11.3. Chroma Resampler IP Functional Description

Chroma resampler algorithms

The chroma resampler implements four basic resampling operations:

  • Horizontal upsampling: 4:2:2 -> 4:4:4
  • Horizontal downsampling: 4:4:4 -> 4:2:2
  • Vertical upsampling: 4:2:0 -> 4:2:2
  • Vertical downsampling: 4:2:2 -> 4:2:0

For conversions between 4:4:4 and 4:2:0 the relevant horizontal and vertical sampling operations chain automatically to achieve the correct end result. The chroma resampler supports three different algorithms for each resampling operation; nearest neighbor, bilinear and filtered. The three algorithms vary in the level of visual quality provided, the chroma siting, and the resources for implementation.

Nearest Neighbor

Nearest neighbor is the lowest quality resampling algorithm, with the lowest device resource usage. For horizontal downsampling (4:4:4 -> 4:2:2) it drops every other Cb and Cr sample within the video line. For horizontal upsampling (4:2:2 -> 4:4:4) it repeats each Cb and Cr sample. The nearest neighbor algorithm uses left siting (co-siting) for the 4:2:2 chroma samples – both the Cb and Cr samples from the even indexed Y samples are retained during downsampling.
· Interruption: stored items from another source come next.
theorem test_witness_EncodeOfDecodeIsTheWord :
    decode 0x8AF6#16 = .instr (.shr 0xA) ∧ isShift (.shr 0xA) = true ∧ decode 0x00EF#16 = .instr (.sys 0x0EF#12) ∧
    isShift (.sys 0x0EF#12) = false := by decide

/-- Each side of the map: a SYS word beside the two exact ones, an exact word, and a row with operands. -/
theorem test_witness_DecodeFollowsTheOpcodeMap :
    (0x00E1#16 &&& (maskMatch (.sys 0)).1 = (maskMatch (.sys 0)).2 ∧
      (isSys (.sys 0) = true → 0x00E1#16 ≠ 0x00E0#16 ∧ 0x00E1#16 ≠ 0x00EE#16)) ∧
    (0x00E0#16 &&& (maskMatch .cls).1 = (maskMatch .cls).2 ∧ isSys .cls = false) ∧
    (0x8FF6#16 &&& (maskMatch (.shr 0)).1 = (maskMatch (.shr 0)).2 ∧ isSys (.shr 0) = false) := by decide

/-- A word of each line of the table at its range's edges, with its neighbour outside. -/
theorem test_witness_IllegalWordsAreTheTable :
    (fieldA 0x5001#16 = 0x5 ∧ fieldN 0x5001#16 ≠ 0 ∧ fieldN 0x5FF0#16 = 0) ∧
    (fieldA 0x8008#16 = 0x8 ∧ fieldN 0x8008#16 ∈ [0x8, 0x9, 0xA, 0xB, 0xC, 0xD, 0xF] ∧
      fieldN 0x8007#16 ∉ [0x8, 0x9, 0xA, 0xB, 0xC, 0xD, 0xF] ∧ fieldN 0x800E#16 ∉ [0x8, 0x9, 0xA, 0xB, 0xC, 0xD, 0xF]) ∧
    (fieldA 0x900F#16 = 0x9 ∧ fieldN 0x900F#16 ≠ 0) ∧
    (fieldA 0xE09F#16 = 0xE ∧ fieldKK 0xE09F#16 ∉ [0x9E#8, 0xA1#8]) ∧
    (fieldA 0xF066#16 = 0xF ∧
      fieldKK 0xF066#16 ∉ [0x07#8, 0x0A#8, 0x15#8, 0x18#8, 0x1E#8, 0x29#8, 0x33#8, 0x55#8, 0x65#8]) := by decide

theorem test_witness_OnlySysAndShiftsIgnoreBits :
    decode 0x8AB7#16 = .instr (.subn 0xA 0xB) ∧ isShift (.subn 0xA 0xB) = false := by decide

/-- READY with an empty schedule, and with the ENGINE first on it; 0x200 holds `00 00`, SYS. -/
theorem test_witness_StepRunsTheDecodedInstruction :
    (EngineNext State.reset [] ∧ State.reset.phase = .ready ∧
      decodeBytes [State.reset.readByte State.reset.pc.toNat, State.reset.readByte (State.reset.pc.toNat + 1)] =
        .instr (.sys 0)) ∧
    EngineNext (State.reset.setSchedule [.engine, .tickDelay]) [.tickDelay] := by decide

theorem test_witness_IllegalWordHalts :
    let s := (State.reset.writeBytes 0x200 [0x51, 0x21]).setSchedule [.engine, .reset]
    EngineNext s [.reset] ∧ s.phase = .ready ∧
      decodeBytes [s.readByte s.pc.toNat, s.readByte (s.pc.toNat + 1)] = .illegal .family5 := by decide

/-- P5: V0 and V1 stored over the word the next cycle fetches; and at the top of memory, `I = 0xFFF`. -/
theorem test_witness_StoreIsSeenByTheNextFetch :
    (∃ t, exec (.ldMemVx 1) ((State.reset.setPc 0x0208#16).setI 0x0208#16) = .next t ∧ (1 : Nib) ≤ 1 ∧
      (1 : Nib).val = (0 : Nib).val + 1 ∧ t.pc.toNat % 4096 = (0x0208 + (0 : Nib).val) % 4096) ∧
    (∃ t, exec (.ldMemVx 15) ((State.reset.setPc 0x000D#16).setI 0x0FFF#16) = .next t ∧ (15 : Nib) ≤ 15 ∧
      (15 : Nib).val = (14 : Nib).val + 1 ∧ t.pc.toNat % 4096 = (0x0FFF + (14 : Nib).val) % 4096) :=
  ⟨⟨_, rfl, by decide, by decide, by decide⟩, ⟨_, rfl, by decide, by decide, by decide⟩⟩

/-- `1200` at 0x200. -/
theorem test_witness_JumpGoesToItsAddress :
    let s := State.reset.writeBytes 0x200 [0x12, 0x00]
    EngineNext s [] ∧ s.phase = .ready ∧ decode s.fetchWord = .instr (.jp 0x200#12) ∧
      s.pc.toNat = (0x200#12).toNat := by decide

theorem test_witness_CallPushesTheReturnAddress :
    (fetched.setSp 14).sp.toNat < 15 ∧ fetched.sp.toNat < 15 := by decide

theorem test_witness_ReturnPopsTheTopSlot :
    ((fetched.setSp 1).sp.toNat = (1 : Nib).val ∧ (1 : Nib) ≠ 0) ∧
    ((fetched.setSp 15).sp.toNat = (15 : Nib).val ∧ (15 : Nib) ≠ 0) := by decide

theorem test_witness_ReturnUndoesTheCall :
    ∃ t u : State, fetched.sp.toNat < 15 ∧ exec (.call 0x300#12) fetched = .next t ∧ u.sp = t.sp ∧ ∀ k, u.slot k = t.slot k :=
  ⟨_, _, by decide, rfl, rfl, fun _ => rfl⟩

theorem test_witness_StackFaultsHalt : (fetched.setSp 15).sp = 15#8 ∧ fetched.sp = 0#8 := by decide

/-- An address that wraps, with a register equal to the immediate and with one that differs. -/
theorem test_witness_ImmediateSkipsAreComplements :
    (State.reset.setPc 0x0000#16).pc = 0xFFFE#16 + 2#16 ∧ fetched.pc = 0x0200#16 + 2#16 ∧ fetched.reg 3 = 0x00#8 ∧
    fetched.reg 3 ≠ 0x2A#8 := by decide

theorem test_witness_RegisterSkipsAreComplements :
    fetched.pc = 0x0200#16 + 2#16 ∧ fetched.reg 1 = fetched.reg 2 ∧ (fetched.setReg 1 7).reg 1 ≠ fetched.reg 2 := by decide

/-- `x` not VF; sums of 255 and 256. -/
theorem test_witness_AddSetsCarry :
    (14 : Nib) ≠ VF ∧ ((regs [(14, 0xFF), (1, 1)]).reg 14).toNat + ((regs [(14, 0xFF), (1, 1)]).reg 1).toNat > 255 ∧
    ¬((regs [(14, 0xFF)]).reg 14).toNat + ((regs [(14, 0xFF)]).reg 1).toNat > 255 := by decide

/-- `x` not VF; equal operands, and operands one apart either way. -/
theorem test_witness_SubtractFlagIsStrict :
    (0 : Nib) ≠ VF ∧ ¬((regs []).reg 0).toNat > ((regs []).reg 1).toNat ∧
    ((regs [(0, 1)]).reg 0).toNat > ((regs [(0, 1)]).reg 1).toNat ∧
    ((regs [(1, 1)]).reg 1).toNat > ((regs [(1, 1)]).reg 0).toNat := by decide

theorem test_witness_ShiftsMoveOneBit : (0 : Nib) ≠ VF ∧ ((regs [(0, 0x81)]).reg 0).toNat % 2 = 1 := by decide

theorem test_witness_FlagAndResultAreExact :
    (0 : Nib) ≠ VF ∧ (∃ t, exec (.addReg 0 1) (regs [(0, 0xFF), (1, 1)]) = .next t) ∧
    (∃ t, exec (.sub 0 1) (regs [(0, 1)]) = .next t ∧ t.reg VF = 1#8) ∧
    (∃ t, exec (.subn 0 1) (regs [(1, 1)]) = .next t ∧ t.reg VF = 1#8) ∧
    (∃ t, exec (.shr 0) (regs [(0, 0xFF)]) = .next t) ∧ (∃ t, exec (.shl 0) (regs [(0, 0xFF)]) = .next t) :=
  ⟨by decide, ⟨_, rfl⟩, ⟨_, rfl, by decide⟩, ⟨_, rfl, by decide⟩, ⟨_, rfl⟩, ⟨_, rfl⟩⟩

theorem test_witness_RandomByteIsMasked : (0x0F#8).getLsbD 4 = false ∧ (0x0F#8).getLsbD 7 = false := by decide

/-- An address next to the stored bytes, on the side where memory wraps too. -/
theorem test_witness_DecimalDigitsAreStored :
    (2 % 4096 ≠ 0x0FFF % 4096 ∧ 2 % 4096 ≠ (0x0FFF + 1) % 4096 ∧ 2 % 4096 ≠ (0x0FFF + 2) % 4096) ∧
    (0x0FFE % 4096 ≠ 0x0FFF % 4096 ∧ 0x0FFE % 4096 ≠ (0x0FFF + 1) % 4096 ∧ 0x0FFE % 4096 ≠ (0x0FFF + 2) % 4096) := by decide

/-- The last stored register is `x` itself; the byte after it is outside. -/
theorem test_witness_RegistersAreStored :
    (15 : Nib) ≤ 15 ∧ (0 : Nib) ≤ 0 ∧ (∀ r : Nib, r ≤ 2 → (0x0400 + 3) % 4096 ≠ (0x0400 + r.val) % 4096) := by decide

theorem test_witness_RegistersAreLoaded :
    ((regs [(0, 0x0F)]).reg 0).toNat ≤ 15 ∧ (15 : Nib) ≤ 15 ∧ ¬(3 : Nib) ≤ 2 := by decide

theorem test_witness_LoadAfterStoreRestores :
    ∃ t u : State, exec (.ldMemVx 15) (fetched.setI 0x0FFF#16) = .next t ∧ u.mem = t.mem ∧ u.I = t.I ∧ u.pc ≠ t.pc :=
  ⟨_, _, rfl, (rfl : (State.setPc _ 0x0300#16).mem = _), rfl, by decide⟩

theorem test_witness_GlyphBytesAreReachable :
    ((regs [(0, 0x0F)]).reg 0 = BitVec.ofNat 8 (15 : Nib).val ∧
      ∀ a < 80, (regs [(0, 0x0F)]).readByte a = State.reset.readByte a) ∧
    (State.reset.reg 0 = BitVec.ofNat 8 (0 : Nib).val ∧ ∀ a < 80, State.reset.readByte a = State.reset.readByte a) :=
  ⟨⟨by decide, fun _ _ => rfl⟩, by decide, fun _ _ => rfl⟩

/-- The last pixel of each resolution, lit under the sprite and dark under it. -/
theorem test_witness_DrawXorsTheSprite :
    let s := (State.reset.setFB [2047]).setI 0x0000#16
    (63 < State.reset.res.width ∧ 31 < State.reset.res.height) ∧ s.pixel 63 31 = true ∧ s.pixel 62 31 = false ∧
    (s.readByte 0).getLsbD 7 = true := by decide

theorem test_witness_DrawTwiceErases :
    ∃ t u, (0 : Nib) ≠ VF ∧ (14 : Nib) ≠ VF ∧ exec (.drw 0 14 5) State.reset = .next t ∧
      exec (.drw 0 14 5) t = .next u ∧ (∀ px py, State.reset.pixel px py = false) :=
  ⟨_, _, by decide, by decide, rfl, rfl, fun _ _ => rfl⟩

theorem test_witness_OnlyDrawRequestsARender :
    (∃ t, exec (.drw 0 0 0) fetched = .next t) ∧ (∃ t, exec .cls fetched = .next t) := ⟨⟨_, rfl⟩, ⟨_, rfl⟩⟩

/-- Key numbers 0 and 15, down and up. -/
theorem test_witness_KeySkipsAreComplements :
    fetched.pc = 0x0200#16 + 2#16 ∧ (fetched.reg 1).toNat = (0 : Nib).val ∧
    ((fetched.setReg 1 15).reg 1).toNat = (15 : Nib).val ∧ (fetched.setKeys 0x8000#16).keys.getLsbD (15 : Nib).val = true ∧
    fetched.keys.getLsbD (0 : Nib).val ≠ true := by decide

theorem test_witness_KeyNumberAboveFifteenHalts :
    15 < ((fetched.setReg 1 16).reg 1).toNat ∧ 15 < ((fetched.setReg 1 255).reg 1).toNat := by decide

/-- Key 0 down, only key 15 down, and none. -/
theorem test_witness_KeyWaitTakesTheLowestKey :
    ((fetched.setKeys 0x8001#16).keys.getLsbD (0 : Nib).val = true ∧
      ∀ j < (0 : Nib), (fetched.setKeys 0x8001#16).keys.getLsbD j.val = false) ∧
    ((fetched.setKeys 0x8000#16).keys.getLsbD (15 : Nib).val = true ∧
      ∀ j < (15 : Nib), (fetched.setKeys 0x8000#16).keys.getLsbD j.val = false) ∧
    fetched.keys = 0#16 := by decide

theorem test_witness_PollCompletesTheWait :
    let s := ((State.reset.setPhase (.waitKey 3)).setSchedule [.engine]).setKeys 0x8000#16
    (EngineNext s [] ∧ s.phase = .waitKey 3 ∧ s.keys.getLsbD (15 : Nib).val = true ∧
      ∀ j < (15 : Nib), s.keys.getLsbD j.val = false) ∧
    (EngineNext (s.setKeys 0) [] ∧ (s.setKeys 0).phase = .waitKey 3 ∧ (s.setKeys 0).keys = 0#16) := by decide

theorem test_witness_EnvironmentStepsChangeTheirOwn :
    (State.reset.setSchedule [.tickDelay, .engine]).schedule = .tickDelay :: [.engine] ∧
    (State.reset.setSchedule [.tickSound]).schedule = .tickSound :: [] ∧
    (State.reset.setSchedule [.setKeys 0xFFFF#16]).schedule = .setKeys 0xFFFF#16 :: [] := by decide

/-- The frames' hypotheses: an instruction that answers a next state, here with a register, a store, a skip and a wait. -/
theorem test_witness_OnlyDestinationRegistersChange :
    (∃ t, exec (.sub 1 2) fetched = .next t) ∧ (∃ t, exec (.ldVxMem 15) fetched = .next t) := ⟨⟨_, rfl⟩, ⟨_, rfl⟩⟩

theorem test_witness_OnlyNamedSpecialRegistersChange :
    ∃ t, exec (.ldVxK 3) fetched = .next t ∧ writesI (.ldVxK 3) = false ∧ usesStack (.ldVxK 3) = false :=
  ⟨_, rfl, rfl, rfl⟩

theorem test_witness_OnlyStoredBytesChange :
    (∃ t, exec (.ldB 1) (fetched.setI 0x0FFE#16) = .next t) ∧
    (∀ b ∈ storeAddrs (.ldB 1) (fetched.setI 0x0FFE#16), resolve 1 ≠ resolve b) ∧
    (∀ b ∈ storeAddrs (.ldMemVx 15) (fetched.setI 0x0FF0#16), resolve 0 ≠ resolve b) := ⟨⟨_, rfl⟩, by decide, by decide⟩

theorem test_witness_OnlyClearAndDrawChangeTheScreen :
    ∃ t, exec (.jp 0x300#12) fetched = .next t ∧ writesScreen (.jp 0x300#12) = false := ⟨_, rfl, rfl⟩

theorem test_witness_ControlTransfersAreTheListed :
    (∃ t, exec (.seImm 0 0) fetched = .next t) ∧ (∃ t, exec (.call 0x300#12) fetched = .next t) ∧
    (∃ t, exec .ret (fetched.setSp 15) = .next t) := ⟨⟨_, rfl⟩, ⟨_, rfl⟩, ⟨_, rfl⟩⟩

/-- `00EE` at 0x200 with `sp = 0`. -/
theorem test_witness_FaultsArePrecise :
    let s := State.reset.writeBytes 0x200 [0x00, 0xEE]
    EngineNext s [] ∧ s.phase = .ready ∧
      ∃ t, step s = .next t ∧ t.phase = .halted ⟨.stackUnderflow, 0x00EE#16, 0x0200#16⟩ :=
  ⟨by decide, rfl, _, rfl, by decide⟩

theorem test_witness_FaultsHaveTheirRaisers :
    (∃ t f, fetched.phase = .ready ∧ exec (.call 0x300#12) (fetched.setSp 15) = .next t ∧ t.phase = .halted f) ∧
    (∃ t f, exec .ret fetched = .next t ∧ t.phase = .halted f) ∧
    (∃ t f, exec (.sknp 1) (fetched.setReg 1 16) = .next t ∧ t.phase = .halted f) :=
  ⟨⟨_, _, rfl, rfl, rfl⟩, ⟨_, _, rfl, rfl⟩, ⟨_, _, rfl, rfl⟩⟩

/-- HALTED with the ENGINE next, with a tick next, and with a Reset next. -/
theorem test_witness_OnlyResetLeavesHalted :
    let s := State.reset.setPhase (.halted ⟨.stackOverflow, 0x2200#16, 0x0200#16⟩)
    s.phase = .halted ⟨.stackOverflow, 0x2200#16, 0x0200#16⟩ ∧ EngineNext s [] ∧
    (∃ t, step (s.setSchedule [.tickDelay]) = .next t) ∧ (∃ t, step (s.setSchedule [.reset]) = .next t) :=
  ⟨rfl, by decide, ⟨_, rfl⟩, ⟨_, rfl⟩⟩

theorem test_witness_ResetLeavesTheStatedValues :
    (0x050 ≤ 0x050 ∧ 0x050 < 4096) ∧ (0x050 ≤ 0xFFF ∧ 0xFFF < 4096) ∧ (15 < 16 ∧ 4 < 5) := by decide

theorem test_witness_ResetStepDiscardsTheState :
    (State.reset.setSchedule [.reset, .engine]).schedule = .reset :: [.engine] := rfl

/-- A program of no bytes and one of the largest size; one byte too many; a load after a cycle, one in WAITKEY and a
second one. -/
theorem test_witness_LoadPlacesTheProgram :
    (([] : List Byte).length ≤ 3584 ∧ State.reset.phase = .ready ∧ State.reset.cycled = false ∧
      State.reset.loaded = false) ∧
    ((List.replicate 3584 (0#8 : Byte)).length ≤ 3584 ∧ 3584 < (List.replicate 3585 (0#8 : Byte)).length) ∧
    (State.reset.setCycled true).cycled = true ∧ (State.reset.setPhase (.waitKey 0)).phase ≠ .ready ∧
    ((State.reset.setLoaded true).phase = .ready ∧ (State.reset.setLoaded true).cycled = false ∧
      (State.reset.setLoaded true).loaded = true) ∧
    (State.reset.setSchedule [.load []]).schedule = .load [] :: [] :=
  ⟨by decide, ⟨by rw [List.length_replicate], by rw [List.length_replicate]; decide⟩, by decide, by decide, by decide,
    by decide⟩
Figure 20. Nearest Neighbor

The nearest neighbor algorithm works in the same way for vertical resampling. For vertical downsampling (4:2:2 -> 4:2:0) the IP discards the chroma data from every other video line. For upsampling (4:2:0 -> 4:2:2) the IP repeats the chroma data for two lines of luma data. The nearest neighbor algorithm uses top siting (cositing) for both the Cb and Cr planes. The IP preserves chroma data from lines 0, 2, 4, etc in downsampling. The IP discards the data from lines 1, 3, 5, etc.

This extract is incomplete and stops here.